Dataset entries
◆ ◆ ◆ ◆ ◆

-- ==== Sys2Proof/Machine/RegMap.lean ====
section
/-! DEFINITION. The register map: every register field of the 26 blocks (spec/19_register_map.md R553, R562,
R563 and the register table of each block's chapter), as named constants and as one table per block.
A field constant holds its register (block number x 0x10000 + offset), its lowest bit, its width and its
reset value; the index of an array counts modulo its instances, so that no index reaches beyond its array. A row of a
table adds the array dimensions, the access code (R14), the retention class (R15,
R563) and the level (R16). -/

namespace Sys2Proof.Machine

/-- A register field: register (block number x 0x10000 + offset), lowest bit, width, reset value. -/
structure Fld where
  reg : Nat
  lo  : Nat
  w   : Nat
  rst : Nat
  deriving DecidableEq, Repr

/-- The number under which State keeps the field. -/
def Fld.id (f : Fld) : Nat := f.reg * 32 + f.lo

/-- R14. The access codes. -/
inductive Access where
  | RW | RO | WO | W1C | W1S | RWS
  deriving DecidableEq, Repr

/-- R15. The retention classes. -/
inductive Retention where
  | P | A | D | C
  deriving DecidableEq, Repr

/-- R16. The levels. -/
inductive Level where
  | basic | expert
  deriving DecidableEq, Repr

/-- One row of a block's register table. `dims` gives (instances, stride) of each array index. -/
structure FieldRow where
  fld  : Nat → Nat → Nat → Fld
  off  : Nat
  dims : List (Nat × Nat)
  acc  : Access
  ret  : Retention
  lvl  : Level

/-- R384, R562. The reset deadline of initiator `i`. -/
def initDeadlineReset (i : Nat) : Nat :=
  if i ≤ 3 then 0x40
  else if i ≤ 7 then 0x1388
  else if i = 8 ∨ i = 20 then 0x9C4
  else if i = 9 ∨ i = 12 then 0x18
  else if i = 10 then 0x8
  else if i = 11 then 0x28
  else if i = 13 then 0xC8
  else if i = 14 ∨ i = 17 then 0x190
  else if i = 15 then 0x7D0
  else if i = 16 ∨ i = 18 then 0x61A8
  else if i = 19 then 0xC350
  else 0x3E8


/-! SYS: spec/01_module_carrier.md -/
def SYS.CARRIER_STATUS.SLOT : Fld := ⟨0x000040, 0, 1, 0⟩
def SYS.CARRIER_STATUS.SLOT_FAULT : Fld := ⟨0x000040, 1, 1, 0⟩
def SYS.CARRIER_STATUS.SEATED : Fld := ⟨0x000040, 2, 1, 0⟩
def SYS.CARRIER_STATUS.PARTNER_SEATED : Fld := ⟨0x000040, 3, 1, 0⟩
def SYS.CARRIER_STATUS.TOKEN_SELF_LIVE : Fld := ⟨0x000040, 4, 1, 0⟩
def SYS.CARRIER_STATUS.TOKEN_PARTNER_LIVE : Fld := ⟨0x000040, 5, 1, 0⟩
def SYS.CARRIER_STATUS.DRIVERS_ENABLED : Fld := ⟨0x000040, 6, 1, 0⟩
def SYS.CARRIER_STATUS.LATCH_REQUEST : Fld := ⟨0x000040, 7, 1, 0⟩
def SYS.CARRIER_STATUS.EEPROM_VALID : Fld := ⟨0x000040, 8, 1, 0⟩
def SYS.CARRIER_STATUS.CARRIER_REV : Fld := ⟨0x000040, 16, 8, 0⟩
def SYS.FAULT_LED.AWAIT : Fld := ⟨0x000044, 0, 1, 0⟩
def SYS.FAULT_LED.RAISE : Fld := ⟨0x000044, 1, 1, 0⟩
def SYS.SPEED_CTRL.ENABLE : Fld := ⟨0x000080, 0, 8, 0xff⟩
def SYS.SPEED_FLOOR.FLOOR : Fld := ⟨0x000084, 0, 20, 0x10000⟩
def SYS.SPEED_STATUS.LOW_SEEN : Fld := ⟨0x000088, 0, 8, 0⟩
def SYS.SPEED.COUNT (n : Nat) : Fld := ⟨0x000090 + 0x4 * (n % 8), 0, 20, 0⟩
def SYS.SPEED.VALID (n : Nat) : Fld := ⟨0x000090 + 0x4 * (n % 8), 20, 1, 0⟩
def SYS.SPEED.BELOW_FLOOR (n : Nat) : Fld := ⟨0x000090 + 0x4 * (n % 8), 21, 1, 0⟩
def SYS.SPEED.SEQ (n : Nat) : Fld := ⟨0x000090 + 0x4 * (n % 8), 24, 8, 0⟩
def SYS.STATUS.RUN : Fld := ⟨0x000010, 0, 1, 0⟩
def SYS.STATUS.FORCED : Fld := ⟨0x000010, 1, 1, 0⟩
def SYS.STATUS.HELD : Fld := ⟨0x000010, 2, 1, 0⟩
def SYS.STATUS.FERRY_ACTIVE : Fld := ⟨0x000010, 3, 1, 0⟩
def SYS.STATUS.STOP_CAUSE : Fld := ⟨0x000010, 4, 4, 0⟩
def SYS.CMD.OP : Fld := ⟨0x000020, 0, 4, 0⟩
def SYS.CMD.TASK : Fld := ⟨0x000020, 4, 6, 0⟩
def SYS.CMD.PRIV : Fld := ⟨0x000020, 12, 3, 0⟩
def SYS.CMD.SESSION : Fld := ⟨0x000020, 16, 16, 0⟩
def SYS.CMD_STATUS.PENDING : Fld := ⟨0x000024, 0, 1, 0⟩
def SYS.CMD_STATUS.STATUS : Fld := ⟨0x000024, 8, 8, 0⟩
def SYS.CMD_STATUS.REASON : Fld := ⟨0x000024, 16, 4, 0⟩
def SYS.RUN_CFG.AUTOSTART : Fld := ⟨0x000028, 0, 1, 0⟩
def SYS.IDENT.FAMILY : Fld := ⟨0x000000, 0, 16, 0x40⟩
def SYS.IDENT.HW_REV : Fld := ⟨0x000000, 16, 8, Config.hwRev⟩
def SYS.IDENT.VARIANT : Fld := ⟨0x000000, 24, 1, Config.variant⟩

/-! PWR: spec/16_power.md -/
def PWR.SETUP_LOCK.CLOSED : Fld := ⟨0x010000, 0, 1, 0⟩
def PWR.QUIESCE_TIME.US : Fld := ⟨0x010004, 0, 16, 0x32⟩
def PWR.PMBUS_ERRORS.NACK : Fld := ⟨0x010008, 0, 16, 0⟩
def PWR.PMBUS_ERRORS.PEC : Fld := ⟨0x010008, 16, 16, 0⟩
def PWR.ACCESS_DOWN.COUNT : Fld := ⟨0x01000C, 0, 16, 0⟩
def PWR.ACCESS_DOWN.INITIATOR : Fld := ⟨0x01000C, 16, 5, 0⟩
def PWR.ACCESS_DOWN.DOMAIN : Fld := ⟨0x01000C, 24, 3, 0⟩
def PWR.D6_CHANNELS_OFF.CHANNELS : Fld := ⟨0x010010, 0, 8, 0⟩
def PWR.D_CFG.AUTO (d : Nat) : Fld := ⟨0x010100 + 0x80 * (d % 8), 0, 1, 0⟩
def PWR.D_CFG.AUTO_OFF (d : Nat) : Fld := ⟨0x010100 + 0x80 * (d % 8), 1, 1, 0⟩
def PWR.D_CFG.CONTEXT_SAVE (d : Nat) : Fld := ⟨0x010100 + 0x80 * (d % 8), 2, 1, 0⟩
def PWR.D_CFG.RUN_ENTRY (d : Nat) : Fld := ⟨0x010100 + 0x80 * (d % 8), 3, 1, 0⟩
def PWR.D_CFG.IDLE_TIME (d : Nat) : Fld := ⟨0x010100 + 0x80 * (d % 8), 8, 24, 0x2710⟩
def PWR.D_REQ.STATE (d : Nat) : Fld := ⟨0x010104 + 0x80 * (d % 8), 0, 2, 0⟩
def PWR.D_REQ.RAIL (d : Nat) : Fld := ⟨0x010104 + 0x80 * (d % 8), 2, 2, 0⟩
def PWR.D_STATUS.STATE (d : Nat) : Fld := ⟨0x010108 + 0x80 * (d % 8), 0, 3, 0⟩
def PWR.D_STATUS.RAIL (d : Nat) : Fld := ⟨0x010108 + 0x80 * (d % 8), 3, 2, 1⟩
def PWR.D_STATUS.BUSY (d : Nat) : Fld := ⟨0x010108 + 0x80 * (d % 8), 5, 1, 0⟩
def PWR.D_STATUS.PENDING (d : Nat) : Fld := ⟨0x010108 + 0x80 * (d % 8), 6, 1, 0⟩
def PWR.D_STATUS.SAVED (d : Nat) : Fld := ⟨0x010108 + 0x80 * (d % 8), 7, 1, 0⟩
def PWR.D_STATUS.STAGE (d : Nat) : Fld := ⟨0x010108 + 0x80 * (d % 8), 8, 3, 0⟩
def PWR.D_STATUS.FAILED_STAGE (d : Nat) : Fld := ⟨0x010108 + 0x80 * (d % 8), 11, 3, 0⟩
def PWR.D_STATUS.LAST_STATUS (d : Nat) : Fld := ⟨0x010108 + 0x80 * (d % 8), 16, 8, 0⟩
def PWR.D_STATUS.LAST_REASON (d : Nat) : Fld := ⟨0x010108 + 0x80 * (d % 8), 24, 4, 0⟩
def PWR.D_VOTE.VOTES (d : Nat) : Fld := ⟨0x01010C + 0x80 * (d % 8), 0, 22, 0⟩
def PWR.D_VOTE_SET.SET (d : Nat) : Fld := ⟨0x010110 + 0x80 * (d % 8), 0, 1, 0⟩
def PWR.D_VOTE_CLEAR.CLEAR (d : Nat) : Fld := ⟨0x010114 + 0x80 * (d % 8), 0, 1, 0⟩
def PWR.D_COUNTS.REFUSED (d : Nat) : Fld := ⟨0x010118 + 0x80 * (d % 8), 0, 16, 0⟩
def PWR.D_COUNTS.ABORTED (d : Nat) : Fld := ⟨0x010118 + 0x80 * (d % 8), 16, 16, 0⟩
def PWR.D_ENTRIES.ENTRIES (d : Nat) : Fld := ⟨0x01011C + 0x80 * (d % 8), 0, 16, 0⟩
def PWR.D_ENTRIES.WAKE_IN_ENTRY (d : Nat) : Fld := ⟨0x01011C + 0x80 * (d % 8), 16, 16, 0⟩
def PWR.D_LAST_REFUSER.ID (d : Nat) : Fld := ⟨0x010120 + 0x80 * (d % 8), 0, 5, 0⟩
def PWR.D_LAST_REFUSER.ABORT (d : Nat) : Fld := ⟨0x010120 + 0x80 * (d % 8), 8, 1, 0⟩
def PWR.D_LAST_REFUSER.VALID (d : Nat) : Fld := ⟨0x010120 + 0x80 * (d % 8), 9, 1, 0⟩
def PWR.D_CLEAR.ACCOUNTS (d : Nat) : Fld := ⟨0x010124 + 0x80 * (d % 8), 0, 1, 0⟩
def PWR.D_REFUSER.ID (d : Nat) (j : Nat) : Fld := ⟨0x010140 + 0x80 * (d % 8) + 0x4 * (j % 8), 0, 5, 0⟩
def PWR.D_REFUSER.VALID (d : Nat) (j : Nat) : Fld := ⟨0x010140 + 0x80 * (d % 8) + 0x4 * (j % 8), 15, 1, 0⟩
def PWR.D_REFUSER.COUNT (d : Nat) (j : Nat) : Fld := ⟨0x010140 + 0x80 * (d % 8) + 0x4 * (j % 8), 16, 16, 0⟩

◆ ◆ ◆ ◆ ◆

> [Your goal]: Copy out only the lines of the records above from the one with "def SYS.CARRIER_STATUS.EEPROM_VALID : Fld" through the one with "def SYS.SPEED_CTRL.ENABLE : Fld", exactly as they stand, both included.

> [Solution to this task]:
def SYS.CARRIER_STATUS.EEPROM_VALID : Fld := ⟨0x000040, 8, 1, 0⟩
def SYS.CARRIER_STATUS.CARRIER_REV : Fld := ⟨0x000040, 16, 8, 0⟩
def SYS.FAULT_LED.AWAIT : Fld := ⟨0x000044, 0, 1, 0⟩
def SYS.FAULT_LED.RAISE : Fld := ⟨0x000044, 1, 1, 0⟩
def SYS.SPEED_CTRL.ENABLE : Fld := ⟨0x000080, 0, 8, 0xff⟩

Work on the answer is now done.